Sure, I do understand that Red Hat (or any other vendor) is taking
no
support responsibility for this. At this point I'd just like to
contribute to a better understanding of what's expected to definitely
_not_ work, so that people don't bloody their noses on that. :)
Indeed. nesting is nice to enable as it works in 99% of all cases. It
just doesn't work when trying to migrate a nested hypervisor. (on x86)
That's what most people don't realize, as it works "just fine" for 99%
of all use cases.
[...]
>
> savevm/loadvm is not expected to work correctly on an L1 if it is
> running L2 guests. It should work on L2 however.
Again, I'm somewhat struggling to understand this vs. live migration —
but it's entirely possible that I'm sorely lacking in my knowledge of
kernel and CPU internals.
(savevm/loadvm is also called "migration to file")
When we migrate to a file, it really is the same migration stream.

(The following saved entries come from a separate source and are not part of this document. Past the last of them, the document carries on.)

/-- The checks of a unit: its codes and its scale word, the worse cause of the two, reported for every active lane. -/
def lookUnit (v : View) (h : Hdr) (look : Nat → Access → LocalLook) (x : MxUnit) : MxUnit × LocalLook × LocalLook × List Looked :=
  let a : Access := { lane := x.lanes.head?, va := x.u }
  let c := look 32 a
  let t := look 2 { a with va := x.sc }
  let worse := match c.look.cause, t.look.cause with
    | none, y => y
    | y, none => y
    | some y, some z => if causeCode z.1 < causeCode y.1 then some z else some y
  let cause : Option (Cause × Word × Nat) := match worse with
    | some (.watch, va, n) => some (.watch, va, n)
    | y => if x.ok then y else some (.align, effective v { h with c := 0 } 1 x.lanes.head?, 0)
  (x, c, t, x.lanes.map (fun l => { c.look with acc := { lane := some l, va := x.u }, cause := cause }))

/-- A glb check in the form of a local one. -/
def glbLook (s : State) (v : View) (d : Dom) (rd wr rp : Bool) (n : Nat) (a : Access) : LocalLook :=
  { look := lookGlb s v d n false rd wr rp a, ref := { blk := 0, fol := false, off := 0 } }

/-- Register writes of a loaded unit. -/
def mxWrites (h : Hdr) (x : MxUnit) (codes : List Byte) (s0 s1 : Byte) : List RegWrite :=
  x.lanes.map (fun l => .v l h.d.toNat (BitVec.ofNat 32 (fromBytes ((codes.drop (4 * (l - 8 * x.b))).take 4)))) ++
  [.v (8 * x.b) h.c.toNat (s0.setWidth 32), .v (8 * x.b + 4) h.c.toNat (s1.setWidth 32)]

/-- MXLD: `read` gives the codes and the scale bytes of a unit, or none of them where RP reports it as not resident, and the name of the load when it is
performed later; nothing while a remote access or the host link holds it back. The group waits while a transfer is between the parts of a unit in the space
`sp`, glb under none (R184). -/
def mxLoad (s : State) (v : View) (h : Hdr) (m : MemMod) (sp : Option Space) (look : Nat → Access → LocalLook)
    (read : State → MxUnit → LocalLook → LocalLook → Option (State × Option (List Byte × List Byte) × List Nat)) : State :=
  let us := (mxUnits v h).map (lookUnit v h look)
  match lookedTrap v h m.sc false (us.flatMap (fun x => x.2.2.2)) with
  | some t => takeTrap s v t
  | none =>
    if us.any (fun x => partUnit s v.ag.blk v.ctx sp x.1.u.toNat 32 x.1.sc.toNat 2) then stallOn s v .transfer [] else
    let out := us.foldl (fun (o : Option (State × List RegWrite × List Nat)) x =>
      o.bind (fun st =>
        (read st.1 x.1 x.2.1 x.2.2.1).map (fun y =>
          let (codes, sb) := y.2.1.getD ([], [])
          (y.1, st.2.1 ++ mxWrites h x.1 codes (sb.getD 0 0) (sb.getD 1 0) ++
            (if m.rp = 7 then [] else x.1.lanes.map (fun l => .p l m.rp.toNat y.2.1.isNone)), st.2.2 ++ y.2.2)))) (some (s, [], []))
    match out with
    | none => stall s v .remote
    | some (s1, ws, ids) => finishWindow s1 v h ws 0 ids

/-- The bytes that MXST writes of a unit: the codes of its active lanes as one run of 32 with its mask, and two scale bytes. -/
def mxStoreBytes (v : View) (h : Hdr) (x : MxUnit) : BitVec 256 × BitVec 32 × List Byte :=
  let parts := x.lanes.map (fun l => (4 * (l - 8 * x.b), toBytes 4 (v.r.vget l h.d.toNat).toNat))
  (parts.foldl (fun d p => d ||| placeBytes p.1 p.2) 0, parts.foldl (fun k p => k ||| spanMask p.1 4) 0,
   [(v.r.vget (8 * x.b) h.c.toNat).setWidth 8, (v.r.vget (8 * x.b + 4) h.c.toNat).setWidth 8])

/-- MXST: `write` writes each unit as one write, or nothing while it is held back. -/
def mxStore (s : State) (v : View) (h : Hdr) (m : MemMod) (look : Nat → Access → LocalLook)
    (write : State → MxUnit → LocalLook → LocalLook → Option State) : State :=
  let us := (mxUnits v h).map (lookUnit v h look)
  match lookedTrap v h m.sc true (us.flatMap (fun x => x.2.2.2)) with
  | some t => takeTrap s v t
  | none =>
    match us.foldl (fun (o : Option State) x => o.bind (fun s => write s x.1 x.2.1 x.2.2.1)) (some s) with
    | none => stall s v .remote
    | some s1 => skip s1 v 8

/-- Register bounds of MXLD and MXST. -/
def mxRegs (h : Hdr) : List (BitVec 8 × Nat) := [(h.d, 1), (h.b, 1), (h.c, 1)]

/-- The parts of a unit of glb: sector, offset, bytes and page of its codes and of its scale. -/
def mxParts (c t : LocalLook) : Option ((Nat × Nat × Nat × PageKind) × (Nat × Nat × Nat × PageKind)) :=
  match c.look.spans, t.look.spans with
  | sp :: _, st :: _ => some ((secOf sp.pa, sp.pa % 32, 32, sp.page.kind), (secOf st.pa, st.pa % 32, 2, st.page.kind))
  | _, _ => none

/-- The stores to these sectors that precede the loads of some lanes or are observed by them: a unit is read once they are performed (R162, R163). -/
def storesBefore (s : State) (core : Nat) (mes : List AgentRef) (mask : Mask) (secs : List Nat) : List Nat :=
  mes.flatMap (fun me => ((ownStores s core me mask ++ seenStores s me).filter (fun e => secs.contains e.sec)).map (fun e => e.id))

/-- What stands before the load of a unit is performed: for each lane, in the domain of each part. -/
def beforeUnit (s : State) (core : Nat) (mes : List AgentRef) (mask : Mask) (ds : List Dom) (enc : Dom) (secs : List Nat) : Option State :=
  ds.foldl (fun (o : Option State) d => mes.foldl (fun (o : Option State) me => o.bind (fun s => beforeLoad s core me mask d enc secs)) o)
    (drain s (storesBefore s core mes mask secs))

/-- A unit of glb is read as one access (R162): as it was read ahead, or now, or it is noted to be performed later (R165). Each part is ordered in the
effective domain of its page (R181). -/
def mxReadGlb (v : View) (h : Hdr) (m : MemMod) (s : State) (x : MxUnit) (c t : LocalLook) : Option (State × Option (List Byte × List Byte) × List Nat) :=
  match (if c.look.nres || t.look.nres then none else mxParts c t) with
  | none => some (s, none, [])
  | some (a, b) =>
    let secs := [a.1, b.1]
    let mes := x.lanes.map v.lane
    let acq : Bool := m.ord == .acq
    let lc : LoadAs := { dom := c.look.dom, enc := m.dom, sc := m.sc }
    let lt : LoadAs := { lc with dom := t.look.dom }
    let s0 := touchAll s v.core v.ctx (c.look.spans ++ t.look.spans) false
    let give := fun (s : State) (d e : BitVec 256 × Nat) =>
      let s1 := mes.foldl (fun s me => afterLoad (afterLoad (dropAhead s me secs) v.core me v.mask lc acq d.2) v.core me v.mask lt acq e.2) s
      (s1, some (toBytes 32 (secNum d.1 0 32), toBytes 2 (secNum e.1 b.2.1 2)), ([] : List Nat))
    if hostWaits s secs then none
    else if mes.any (isLater s) && lc.dom == lt.dom then
      let dest := x.lanes.map (fun l => (RegWrite.v l h.d.toNat 0, 4 * (l - 8 * x.b), 4)) ++ [(.v (8 * x.b) h.c.toNat 0, 32, 1), (.v (8 * x.b + 4) h.c.toNat 0, 33, 1)]
      let (s1, id) := deferLoad s0 v.core v.whole mes v.mask lc acq (some (x.u, x.sc)) [a, b] (storesBefore s v.core mes v.mask secs) dest
      some (s1, some ([], []), [id])
    else match aheadUnit s v.core v.whole a.1 b.1 lc lt with
      | some (p, q) => some (give s0 (p.data, p.stamp) (q.data, q.stamp))
      | none => (beforeUnit s0 v.core mes v.mask [lc.dom, lt.dom].eraseDups m.dom secs).map (fun s1 =>
          let (s2, ds) := unitRead s1 v.core [(a.1, a.2.2.2), (b.1, b.2.2.2)] { lc with dom := domMax lc.dom lt.dom }
          give s2 (ds.getD 0 (0, 0)) (ds.getD 1 (0, 0)))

You
"dump" the VM state into a file, instead of sending it over to another
(running) target.
Once you load your VM state from that file, it is a completely fresh
VM/KVM environment. So you have to restore all the state. Now, as nVMX
state is not contained in the migration stream, you cannot restore that
state. The L1 state is therefore "damaged" or incomplete.
[...]
>> Kashyap, can you think of any other limitations that would
benefit
>> from improved documentation?
>
> We should certainly document what I have summaries here properly at a
> central palce!
I tried getting registered on the
linux-kvm.org wiki to do exactly
that, and ran into an SMTP/DNS configuration issue with the
verification email. Kashyap said he was going to poke the site admin
about that.
Now, here's a bit more information on my continued testing. As I
mentioned on IRC, one of the things that struck me as odd was that if
I ran into the issue previously described, the L1 guest would enter a
reboot loop if configured with kernel.panic_on_oops=1. In other words,
I would savevm the L1 guest (with a running L2), then loadvm it, and
then the L1 would stack-trace, reboot, and then keep doing that
indefinitely. I found that weird because on the second reboot, I would
expect the system to come up cleanly.
Guess the L1 state (in the kernel) is broken that hard, that even a
reset cannot fix it.
I've now changed my L2 guest's CPU configuration so that libvirt (in
L1) starts the L2 guest with the following settings:
<cpu>
<model fallback='forbid'>Haswell-noTSX</model>
<vendor>Intel</vendor>
<feature policy='disable' name='vme'/>
<feature policy='disable' name='ss'/>
<feature policy='disable' name='f16c'/>
<feature policy='disable' name='rdrand'/>
<feature policy='disable' name='hypervisor'/>
<feature policy='disable' name='arat'/>
<feature policy='disable' name='tsc_adjust'/>
<feature policy='disable' name='xsaveopt'/>
<feature policy='disable' name='abm'/>
<feature policy='disable' name='aes'/>
<feature policy='disable' name='invpcid'/>
</cpu>
Maybe one of these features is the root cause of the "messed up" state
in KVM. So disabling it also makes the L1 state "less broken".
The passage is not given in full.